Adaptive motion control of a robotic arm with movable counterweights

This paper proposes a new robotic arm which has active movable counterweights as an actuator in addition to motor drives. The active counterweights reduce gravity effect of cantilever structure adaptively by movement of counterweights. Additionally, the counterweight has offset angle between links and movement axis of the counterweight. This structure makes it possible to regulate joint angles not using joint motors but only using gravity of the counterweights. Using the two features, gear reduction ratio of motors decreases and base unit becomes light and small. Consequently, the robotic arm has flexibility and is suitable for narrow and high altitude environment such as on vehicles. It is however difficult to control the robot precisely due to the effects of physical parameter errors and friction. Therefore, an adaptive control method of this new robotic arm is proposed. The usefulness of the method is demonstrated by experiments using a prototype.

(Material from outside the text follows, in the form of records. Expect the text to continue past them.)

@[simp] theorem advanceDraw_dm (s : State) : s.advanceDraw.dm = s.dm := rfl
@[simp] theorem advanceDraw_ptr (s : State) : s.advanceDraw.ptr = s.ptr := rfl
@[simp] theorem advanceDraw_rw (s : State) : s.advanceDraw.rw = s.rw := rfl
@[simp] theorem advanceDraw_ainc (s : State) : s.advanceDraw.ainc = s.ainc := rfl
@[simp] theorem advanceDraw_test (s : State) : s.advanceDraw.test = s.test := rfl
@[simp] theorem advanceDraw_don (s : State) : s.advanceDraw.don = s.don := rfl
@[simp] theorem advanceDraw_brt (s : State) : s.advanceDraw.brt = s.brt := rfl
@[simp] theorem advanceDraw_cs (s : State) : s.advanceDraw.cs = s.cs := rfl
@[simp] theorem advanceDraw_seq (s : State) : s.advanceDraw.seq = s.seq := rfl
@[simp] theorem advanceDraw_refused (s : State) : s.advanceDraw.refused = s.refused := rfl
@[simp] theorem advanceDraw_faults (s : State) : s.advanceDraw.faults = s.faults := rfl
@[simp] theorem advanceDraw_hDon (s : State) : s.advanceDraw.hDon = s.hDon := rfl
@[simp] theorem advanceDraw_hBrt (s : State) : s.advanceDraw.hBrt = s.hBrt := rfl
@[simp] theorem advanceDraw_shadow (s : State) : s.advanceDraw.shadow = s.shadow := rfl
@[simp] theorem advanceDraw_col (s : State) : s.advanceDraw.col = s.col := rfl
@[simp] theorem advanceDraw_rx (s : State) : s.advanceDraw.rx = s.rx := rfl
@[simp] theorem advanceDraw_busRx (s : State) : s.advanceDraw.busRx = s.busRx := rfl
@[simp] theorem advanceDraw_keys (s : State) : s.advanceDraw.keys = s.keys := rfl
@[simp] theorem advanceDraw_seen (s : State) : s.advanceDraw.seen = s.seen := rfl
@[simp] theorem advanceDraw_input (s : State) : s.advanceDraw.input = s.input := rfl
@[simp] theorem advanceDraw_draws (s : State) : s.advanceDraw.draws = s.draws + 1 := rfl

@[simp] theorem reply_dm (s : State) (b : Byte) : (s.reply b).dm = s.dm := rfl
@[simp] theorem reply_ptr (s : State) (b : Byte) : (s.reply b).ptr = s.ptr := rfl
@[simp] theorem reply_rw (s : State) (b : Byte) : (s.reply b).rw = s.rw := rfl
@[simp] theorem reply_ainc (s : State) (b : Byte) : (s.reply b).ainc = s.ainc := rfl
@[simp] theorem reply_test (s : State) (b : Byte) : (s.reply b).test = s.test := rfl
@[simp] theorem reply_don (s : State) (b : Byte) : (s.reply b).don = s.don := rfl
@[simp] theorem reply_brt (s : State) (b : Byte) : (s.reply b).brt = s.brt := rfl
@[simp] theorem reply_cs (s : State) (b : Byte) : (s.reply b).cs = s.cs := rfl
@[simp] theorem reply_seq (s : State) (b : Byte) : (s.reply b).seq = s.seq := rfl
@[simp] theorem reply_refused (s : State) (b : Byte) : (s.reply b).refused = s.refused := rfl
@[simp] theorem reply_faults (s : State) (b : Byte) : (s.reply b).faults = s.faults := rfl
@[simp] theorem reply_hDon (s : State) (b : Byte) : (s.reply b).hDon = s.hDon := rfl
@[simp] theorem reply_hBrt (s : State) (b : Byte) : (s.reply b).hBrt = s.hBrt := rfl
@[simp] theorem reply_shadow (s : State) (b : Byte) : (s.reply b).shadow = s.shadow := rfl
@[simp] theorem reply_col (s : State) (b : Byte) : (s.reply b).col = s.col := rfl
@[simp] theorem reply_rx (s : State) (b : Byte) : (s.reply b).rx = s.rx ++ [b] := by
  simp only [reply, advanceDraw_rx, receive_rx, flipByte_flipByte]
@[simp] theorem reply_busRx (s : State) (b : Byte) : (s.reply b).busRx = s.busRx ++ [flipByte b] := rfl
@[simp] theorem reply_keys (s : State) (b : Byte) : (s.reply b).keys = s.keys := rfl
@[simp] theorem reply_seen (s : State) (b : Byte) : (s.reply b).seen = s.seen := rfl
@[simp] theorem reply_input (s : State) (b : Byte) : (s.reply b).input = s.input := rfl
@[simp] theorem reply_draws (s : State) (b : Byte) : (s.reply b).draws = s.draws + 1 := rfl

@[simp] theorem setPtr_dm (s : State) (p : Fin 17) : (s.setPtr p).dm = s.dm := rfl
@[simp] theorem setPtr_ptr (s : State) (p : Fin 17) : (s.setPtr p).ptr = .known p := rfl
@[simp] theorem setPtr_rw (s : State) (p : Fin 17) : (s.setPtr p).rw = s.rw := rfl
@[simp] theorem setPtr_ainc (s : State) (p : Fin 17) : (s.setPtr p).ainc = s.ainc := rfl
@[simp] theorem setPtr_test (s : State) (p : Fin 17) : (s.setPtr p).test = s.test := rfl
@[simp] theorem setPtr_don (s : State) (p : Fin 17) : (s.setPtr p).don = s.don := rfl
@[simp] theorem setPtr_brt (s : State) (p : Fin 17) : (s.setPtr p).brt = s.brt := rfl
@[simp] theorem setPtr_cs (s : State) (p : Fin 17) : (s.setPtr p).cs = s.cs := rfl
@[simp] theorem setPtr_seq (s : State) (p : Fin 17) : (s.setPtr p).seq = s.seq := rfl
@[simp] theorem setPtr_refused (s : State) (p : Fin 17) : (s.setPtr p).refused = s.refused := rfl
@[simp] theorem setPtr_faults (s : State) (p : Fin 17) : (s.setPtr p).faults = s.faults := rfl
@[simp] theorem setPtr_hDon (s : State) (p : Fin 17) : (s.setPtr p).hDon = s.hDon := rfl
@[simp] theorem setPtr_hBrt (s : State) (p : Fin 17) : (s.setPtr p).hBrt = s.hBrt := rfl
@[simp] theorem setPtr_shadow (s : State) (p : Fin 17) : (s.setPtr p).shadow = s.shadow := rfl
@[simp] theorem setPtr_col (s : State) (p : Fin 17) : (s.setPtr p).col = s.col := rfl
@[simp] theorem setPtr_rx (s : State) (p : Fin 17) : (s.setPtr p).rx = s.rx := rfl
@[simp] theorem setPtr_busRx (s : State) (p : Fin 17) : (s.setPtr p).busRx = s.busRx := rfl
@[simp] theorem setPtr_keys (s : State) (p : Fin 17) : (s.setPtr p).keys = s.keys := rfl
@[simp] theorem setPtr_seen (s : State) (p : Fin 17) : (s.setPtr p).seen = s.seen := rfl
@[simp] theorem setPtr_input (s : State) (p : Fin 17) : (s.setPtr p).input = s.input := rfl
@[simp] theorem setPtr_draws (s : State) (p : Fin 17) : (s.setPtr p).draws = s.draws := rfl

@[simp] theorem writeDm_dm (s : State) (a : Fin 16) (d : Byte) : (s.writeDm a d).dm = memWrite s.dm a d := rfl
@[simp] theorem writeDm_ptr (s : State) (a : Fin 16) (d : Byte) : (s.writeDm a d).ptr = s.ptr := rfl
@[simp] theorem writeDm_rw (s : State) (a : Fin 16) (d : Byte) : (s.writeDm a d).rw = s.rw := rfl
@[simp] theorem writeDm_ainc (s : State) (a : Fin 16) (d : Byte) : (s.writeDm a d).ainc = s.ainc := rfl
@[simp] theorem writeDm_test (s : State) (a : Fin 16) (d : Byte) : (s.writeDm a d).test = s.test := rfl
@[simp] theorem writeDm_don (s : State) (a : Fin 16) (d : Byte) : (s.writeDm a d).don = s.don := rfl
@[simp] theorem writeDm_brt (s : State) (a : Fin 16) (d : Byte) : (s.writeDm a d).brt = s.brt := rfl
@[simp] theorem writeDm_cs (s : State) (a : Fin 16) (d : Byte) : (s.writeDm a d).cs = s.cs := rfl
@[simp] theorem writeDm_seq (s : State) (a : Fin 16) (d : Byte) : (s.writeDm a d).seq = s.seq := rfl
@[simp] theorem writeDm_refused (s : State) (a : Fin 16) (d : Byte) : (s.writeDm a d).refused = s.refused := rfl
@[simp] theorem writeDm_faults (s : State) (a : Fin 16) (d : Byte) : (s.writeDm a d).faults = s.faults := rfl
@[simp] theorem writeDm_hDon (s : State) (a : Fin 16) (d : Byte) : (s.writeDm a d).hDon = s.hDon := rfl
@[simp] theorem writeDm_hBrt (s : State) (a : Fin 16) (d : Byte) : (s.writeDm a d).hBrt = s.hBrt := rfl
@[simp] theorem writeDm_shadow (s : State) (a : Fin 16) (d : Byte) : (s.writeDm a d).shadow = s.shadow := rfl
@[simp] theorem writeDm_col (s : State) (a : Fin 16) (d : Byte) : (s.writeDm a d).col = s.col := rfl
@[simp] theorem writeDm_rx (s : State) (a : Fin 16) (d : Byte) : (s.writeDm a d).rx = s.rx := rfl
@[simp] theorem writeDm_busRx (s : State) (a : Fin 16) (d : Byte) : (s.writeDm a d).busRx = s.busRx := rfl
@[simp] theorem writeDm_keys (s : State) (a : Fin 16) (d : Byte) : (s.writeDm a d).keys = s.keys := rfl
@[simp] theorem writeDm_seen (s : State) (a : Fin 16) (d : Byte) : (s.writeDm a d).seen = s.seen := rfl
@[simp] theorem writeDm_input (s : State) (a : Fin 16) (d : Byte) : (s.writeDm a d).input = s.input := rfl
@[simp] theorem writeDm_draws (s : State) (a : Fin 16) (d : Byte) : (s.writeDm a d).draws = s.draws := rfl

@[simp] theorem issue_dm (s : State) (es : List Input) : (s.issue es).dm = s.dm := rfl
@[simp] theorem issue_ptr (s : State) (es : List Input) : (s.issue es).ptr = s.ptr := rfl
@[simp] theorem issue_rw (s : State) (es : List Input) : (s.issue es).rw = s.rw := rfl
@[simp] theorem issue_ainc (s : State) (es : List Input) : (s.issue es).ainc = s.ainc := rfl
@[simp] theorem issue_test (s : State) (es : List Input) : (s.issue es).test = s.test := rfl
@[simp] theorem issue_don (s : State) (es : List Input) : (s.issue es).don = s.don := rfl
@[simp] theorem issue_brt (s : State) (es : List Input) : (s.issue es).brt = s.brt := rfl
@[simp] theorem issue_cs (s : State) (es : List Input) : (s.issue es).cs = s.cs := rfl
@[simp] theorem issue_seq (s : State) (es : List Input) : (s.issue es).seq = s.seq := rfl
@[simp] theorem issue_refused (s : State) (es : List Input) : (s.issue es).refused = s.refused := rfl
@[simp] theorem issue_faults (s : State) (es : List Input) : (s.issue es).faults = s.faults := rfl
@[simp] theorem issue_hDon (s : State) (es : List Input) : (s.issue es).hDon = s.hDon := rfl
@[simp] theorem issue_hBrt (s : State) (es : List Input) : (s.issue es).hBrt = s.hBrt := rfl
@[simp] theorem issue_shadow (s : State) (es : List Input) : (s.issue es).shadow = s.shadow := rfl
@[simp] theorem issue_col (s : State) (es : List Input) : (s.issue es).col = s.col := rfl
@[simp] theorem issue_rx (s : State) (es : List Input) : (s.issue es).rx = s.rx := rfl
@[simp] theorem issue_busRx (s : State) (es : List Input) : (s.issue es).busRx = s.busRx := rfl
@[simp] theorem issue_keys (s : State) (es : List Input) : (s.issue es).keys = s.keys := rfl
@[simp] theorem issue_seen (s : State) (es : List Input) : (s.issue es).seen = s.seen := rfl
@[simp] theorem issue_input (s : State) (es : List Input) : (s.issue es).input = es ++ s.input := rfl
@[simp] theorem issue_draws (s : State) (es : List Input) : (s.issue es).draws = s.draws := rfl

@[simp] theorem setInput_dm (s : State) (es : List Input) : (s.setInput es).dm = s.dm := rfl
@[simp] theorem setInput_ptr (s : State) (es : List Input) : (s.setInput es).ptr = s.ptr := rfl
@[simp] theorem setInput_rw (s : State) (es : List Input) : (s.setInput es).rw = s.rw := rfl
@[simp] theorem setInput_ainc (s : State) (es : List Input) : (s.setInput es).ainc = s.ainc := rfl
@[simp] theorem setInput_test (s : State) (es : List Input) : (s.setInput es).test = s.test := rfl
@[simp] theorem setInput_don (s : State) (es : List Input) : (s.setInput es).don = s.don := rfl
@[simp] theorem setInput_brt (s : State) (es : List Input) : (s.setInput es).brt = s.brt := rfl
@[simp] theorem setInput_cs (s : State) (es : List Input) : (s.setInput es).cs = s.cs := rfl
@[simp] theorem setInput_seq (s : State) (es : List Input) : (s.setInput es).seq = s.seq := rfl
@[simp] theorem setInput_refused (s : State) (es : List Input) : (s.setInput es).refused = s.refused := rfl
@[simp] theorem setInput_faults (s : State) (es : List Input) : (s.setInput es).faults = s.faults := rfl
@[simp] theorem setInput_hDon (s : State) (es : List Input) : (s.setInput es).hDon = s.hDon := rfl
@[simp] theorem setInput_hBrt (s : State) (es : List Input) : (s.setInput es).hBrt = s.hBrt := rfl
@[simp] theorem setInput_shadow (s : State) (es : List Input) : (s.setInput es).shadow = s.shadow := rfl
@[simp] theorem setInput_col (s : State) (es : List Input) : (s.setInput es).col = s.col := rfl
@[simp] theorem setInput_rx (s : State) (es : List Input) : (s.setInput es).rx = s.rx := rfl
@[simp] theorem setInput_busRx (s : State) (es : List Input) : (s.setInput es).busRx = s.busRx := rfl
@[simp] theorem setInput_keys (s : State) (es : List Input) : (s.setInput es).keys = s.keys := rfl
@[simp] theorem setInput_seen (s : State) (es : List Input) : (s.setInput es).seen = s.seen := rfl
@[simp] theorem setInput_input (s : State) (es : List Input) : (s.setInput es).input = es := rfl
@[simp] theorem setInput_draws (s : State) (es : List Input) : (s.setInput es).draws = s.draws := rfl

@[simp] theorem setModes_dm (s : State) (m : RwMode) : (s.setModes m).dm = s.dm := rfl
@[simp] theorem setModes_ptr (s : State) (m : RwMode) : (s.setModes m).ptr = s.ptr := rfl
@[simp] theorem setModes_rw (s : State) (m : RwMode) : (s.setModes m).rw = .known m := rfl
@[simp] theorem setModes_ainc (s : State) (m : RwMode) : (s.setModes m).ainc = .known .inc := rfl
@[simp] theorem setModes_test (s : State) (m : RwMode) : (s.setModes m).test = .known .normal := rfl
@[simp] theorem setModes_don (s : State) (m : RwMode) : (s.setModes m).don = s.don := rfl
@[simp] theorem setModes_brt (s : State) (m : RwMode) : (s.setModes m).brt = s.brt := rfl
@[simp] theorem setModes_cs (s : State) (m : RwMode) : (s.setModes m).cs = s.cs := rfl
@[simp] theorem setModes_seq (s : State) (m : RwMode) : (s.setModes m).seq = s.seq := rfl
@[simp] theorem setModes_refused (s : State) (m : RwMode) : (s.setModes m).refused = s.refused := rfl
@[simp] theorem setModes_faults (s : State) (m : RwMode) : (s.setModes m).faults = s.faults := rfl
@[simp] theorem setModes_hDon (s : State) (m : RwMode) : (s.setModes m).hDon = s.hDon := rfl
@[simp] theorem setModes_hBrt (s : State) (m : RwMode) : (s.setModes m).hBrt = s.hBrt := rfl
@[simp] theorem setModes_shadow (s : State) (m : RwMode) : (s.setModes m).shadow = s.shadow := rfl
@[simp] theorem setModes_col (s : State) (m : RwMode) : (s.setModes m).col = s.col := rfl
@[simp] theorem setModes_rx (s : State) (m : RwMode) : (s.setModes m).rx = s.rx := rfl
@[simp] theorem setModes_busRx (s : State) (m : RwMode) : (s.setModes m).busRx = s.busRx := rfl
@[simp] theorem setModes_keys (s : State) (m : RwMode) : (s.setModes m).keys = s.keys := rfl
@[simp] theorem setModes_seen (s : State) (m : RwMode) : (s.setModes m).seen = s.seen := rfl
@[simp] theorem setModes_input (s : State) (m : RwMode) : (s.setModes m).input = s.input := rfl
@[simp] theorem setModes_draws (s : State) (m : RwMode) : (s.setModes m).draws = s.draws := rfl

Robust visual servoing for object manipulation with large time-delays of visual information

This paper proposes a new visual servoing method for object manipulation robust to considerable time-delays of visual information. There still remain several problems in visual servoing methods although they are quite useful and effective for dexterous object manipulation. For instance, time-delays to obtain necessary information for object manipulation from visual images induce unstable behavior. The time-delays are mainly caused by low sampling rate of visual sensing system, computational cost for image processing, and latency of data transmission from visual sensor to processor. The method makes it possible to avoid such unstable behavior of the systems due to considerable time-delays using virtual object frame defined by only each joint angle. Firstly, a new control scheme for object manipulation using the virtual object frame is designed. Next, numerical simulations are conducted to verify the effectiveness of the control scheme. Finally, experimental results are shown to demonstrate the practical usefulness of proposed method.

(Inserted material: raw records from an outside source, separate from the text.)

-- ==== Sys2Proof/Laws/Step.lean ====
section
/-!
SUPPORT. What an event and a step can do, said once: the inversions that proofs about steps cite.
-/

namespace Sys2Proof.Machine

/-- A command byte is never read as a data byte. -/
theorem decodeCommand_ne_data (m d : Byte) : decodeCommand m ≠ .data d := by
  unfold decodeCommand decodeDset decodeDctrl decodeAddr
  repeat' split
  all_goals simp

/-- A data byte is read at `ADDR_DATA` only, and whole (R86, R90). -/
theorem decode_data (q : Seq) (m d : Byte) (h : decode q m = .ok (.data d)) : q = .addrData ∧ d = m := by
  cases q <;> simp only [decode] at h
  · cases h
  · injection h with h; exact absurd h (decodeCommand_ne_data _ _)
  · cases h
  · cases h; exact ⟨rfl, rfl⟩
  · split at h
    · cases h
    · split at h <;> cases h

/-- Every instruction but `DATA` and `RDKEY` is read as a command byte, at `EXPECT_CMD` only (R90). -/
theorem decode_command (q : Seq) (m : Byte) (i : Instr) (h : decode q m = .ok i) (hd : ∀ d, i ≠ .data d)
    (hk : i ≠ .rdkey) : q = .expectCmd ∧ decodeCommand m = i := by
  cases q <;> simp only [decode] at h
  · cases h
  · cases h; exact ⟨rfl, rfl⟩
  · cases h
  · cases h; exact absurd rfl (hd _)
  · split at h
    · cases h; exact absurd rfl hk
    · split at h <;> cases h

/-- A read byte that is not 0xFF (R183, R184, R284). -/
theorem decode_keyRead_other (k : Fin 5) (m : Byte) (h : m ≠ 0xFF) :
    decode (.keyRead k) m = if k.val = 4 then .error .readOverrun else .error .readMosi := by
  unfold decode
  simp only
  rw [if_neg h]

/-- A byte exchange that completes is an admitted instruction at its position, with chip-select asserted (R112,
R113). -/
theorem transfer_next (m : Byte) (s t : State) (h : transfer m s = .next t) :
    s.cs = .asserted ∧ ∃ i, decode s.seq m = .ok i ∧ exec i s = .next t := by
  unfold transfer at h
  split at h
  · simp at h
  · split at h
    · simp at h
    · exact ⟨‹_›, _, ‹_›, h⟩

theorem transfer_ok (m : Byte) (s : State) (i : Instr) (hc : s.cs = .asserted) (hd : decode s.seq m = .ok i) :
    transfer m s = exec i s := by simp [transfer, hc, hd]

theorem transfer_error (m : Byte) (s : State) (c : RefusalCode) (hc : s.cs = .asserted)
    (hd : decode s.seq m = .error c) : transfer m s = refuse c s := by simp [transfer, hc, hd]

theorem csAssert_next (s t : State) (h : csAssert s = .next t) : s.cs = .deasserted ∧ t = s.openTransaction := by
  unfold csAssert at h
  split at h
  · simp at h
  · exact ⟨‹_›, by injection h with h; exact h.symm⟩

theorem csDeassert_next (s t : State) (h : csDeassert s = .next t) : s.cs = .asserted ∧ t = s.closeTransaction := by
  unfold csDeassert at h
  split at h
  · exact ⟨‹_›, by injection h with h; exact h.symm⟩
  · simp at h

theorem transcribe_next (l : List Bool) (s t : State) (h : transcribe l s = .next t) :
    ∃ bs, wholeBytes l = some bs ∧ t = s.issue (bs.map .xfer) := by
  unfold transcribe at h
  split at h
  · simp at h
  · exact ⟨_, ‹_›, by injection h with h; exact h.symm⟩

/-- The two things an observation does: it has a value, or it records its fault (R165, R282). -/
theorem observeLit_next (g : Fin 8) (j : Fin 16) (s t : State) (h : observeLit g j s = .next t) :
    (∃ v, litValue s g j = .known v ∧ t = s.setSeen (.lit v)) ∨
      (litValue s g j = .bot ∧ t = (s.recordFault .unwrittenState).setSeen .noValue) := by
  unfold observeLit at h
  split at h <;> injection h with h
  · exact .inr ⟨‹_›, h.symm⟩
  · exact .inl ⟨_, ‹_›, h.symm⟩

theorem observeLevel_next (s t : State) (h : observeLevel s = .next t) :
    (∃ b, s.brt = .known b ∧ t = s.setSeen (.level b)) ∨
      (s.brt = .bot ∧ t = (s.recordFault .unwrittenState).setSeen .noValue) := by
  unfold observeLevel at h
  split at h <;> injection h with h
  · exact .inr ⟨‹_›, h.symm⟩
  · exact .inl ⟨_, ‹_›, h.symm⟩

/-- What a host or board operation can change: the host's own fields and what the host does next. The chip is touched
by events only (R110). -/
structure HostOnly (s t : State) : Prop where
  dm : t.dm = s.dm
  ptr : t.ptr = s.ptr
  rw : t.rw = s.rw
  ainc : t.ainc = s.ainc
  test : t.test = s.test
  don : t.don = s.don
  brt : t.brt = s.brt
  cs : t.cs = s.cs
  seq : t.seq = s.seq
  refused : t.refused = s.refused
  faults : t.faults = s.faults
  rx : t.rx = s.rx
  busRx : t.busRx = s.busRx
  seen : t.seen = s.seen
  draws : t.draws = s.draws

theorem commitEdit_hostOnly (e : ShadowEdit) (after : List Input) (s t : State) (h : commitEdit e after s = .next t) :
    HostOnly s t := by
  obtain ⟨sh, a, es, -, -, rfl⟩ := commitEdit_next e after s t h
  constructor <;> rfl

theorem runOp_hostOnly (p : Params) (o : HostOp) (s t : State) (h : runOp p o s = .next t) : HostOnly s t := by
  cases o with
  | putc ch =>
    simp only [runOp, boardPutc] at h
    split at h
    · cases h; constructor <;> rfl
    · split at h
      · split at h
        · cases h; constructor <;> rfl
        · exact commitEdit_hostOnly _ _ _ _ h
      · split at h
        · exact commitEdit_hostOnly _ _ _ _ h
        · cases h; constructor <;> rfl
  | writeCell c ch => exact commitEdit_hostOnly _ _ _ _ h
  | setIcon id =>
    simp only [runOp, boardSetIcon, boardIcon] at h
    split at h
    · exact commitEdit_hostOnly _ _ _ _ h
    · simp at h
  | clrIcon id =>
    simp only [runOp, boardClrIcon, boardIcon] at h
    split at h
    · exact commitEdit_hostOnly _ _ _ _ h
    · simp at h
  | customGlyph => exact absurd h (refuse_ne_next _ _ _)
  | init => cases h; constructor <;> rfl
  | setBrightness x => cases h; constructor <;> rfl
  | setDisplayOn on => cases h; constructor <;> rfl
  | writeByte data address => cases h; constructor <;> rfl
  | writeBlock buf length address => cases h; constructor <;> rfl
  | clearScreen => cases h; constructor <;> rfl
  | scanKeys => cases h; constructor <;> rfl
  | locate c => cases h; constructor <;> rfl
  | clearAll => cases h; constructor <;> rfl

/-- A step that answers a next state is a quiet host, or the first entry of its input, in a run not refused (R63,
R283). -/
theorem stepWith_next (p : Params) (s t : State) (h : stepWith p s = .next t) :
    s.refused = none ∧
      ((s.input = [] ∧ t = s) ∨ ∃ e rest, s.input = e :: rest ∧ runInput p e (s.setInput rest) = .next t) := by
  unfold stepWith at h
  split at h
  · cases h
  · split at h
    · exact ⟨‹_›, .inl ⟨‹_›, by injection h with h; exact h.symm⟩⟩
    · exact ⟨‹_›, .inr ⟨_, _, ‹_›, h⟩⟩

/-- The step of a run not refused whose input is not empty. -/
theorem stepWith_input (p : Params) (s : State) (e : Input) (rest : List Input) (hr : s.refused = none)
    (hi : s.input = e :: rest) : stepWith p s = runInput p e (s.setInput rest) := by
  simp [stepWith, hr, hi]

/-- A run of `k + 1` steps from a state whose step is known. -/
theorem run_succ (k : Nat) (s t : State) (h : step s = .next t) :
    Sys2Proof.core.run (k + 1) s = Sys2Proof.core.run k t := by
  have h' : Sys2Proof.core.step s = .next t := h
  simp only [Host.Core.run, h']

/-- A run of `a + b` steps is one of `a` steps and one of `b` from where it ends. -/
theorem run_add (a b : Nat) (s t : State) (h : Sys2Proof.core.run a s = .next t) :
    Sys2Proof.core.run (a + b) s = Sys2Proof.core.run b t := by
  induction a generalizing s with
  | zero => cases h; simp
  | succ a ih =>
    rw [show a + 1 + b = (a + b) + 1 by omega]
    simp only [Host.Core.run] at h ⊢
    split at h
    · exact ih _ h
    · cases h
    · cases h

end Sys2Proof.Machine
end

Robust manipulation for temporary lack of sensory information by a multi-fingered hand-arm system

This paper proposes a novel vision-based grasping and manipulation scheme of a multi-fingered hand-arm system robust for a temporary lack of sensory information. Visual information is one of the fundamental components for reliable grasping and manipulation by a multi-fingered hand-arm system. However, in case that visual information such as position and attitude of an object comes to be unavailable due to the occlusion or if the object goes out-of-sight temporarily, unstable and unfavorable behavior is often induced. The proposed method, which utilizes the stable grasping control and the concept of virtual frame, enables to grasp and manipulate an object stably even if the visual information becomes suddenly and temporarily unavailable during manipulation. Firstly, a dynamical model of object grasping using a multi-fingered hand-arm system is formulated. Next, a new control scheme for robust object grasping and manipulation using the virtual frame is proposed. Finally, numerical simulations are performed to verify the usefulness of the proposed method.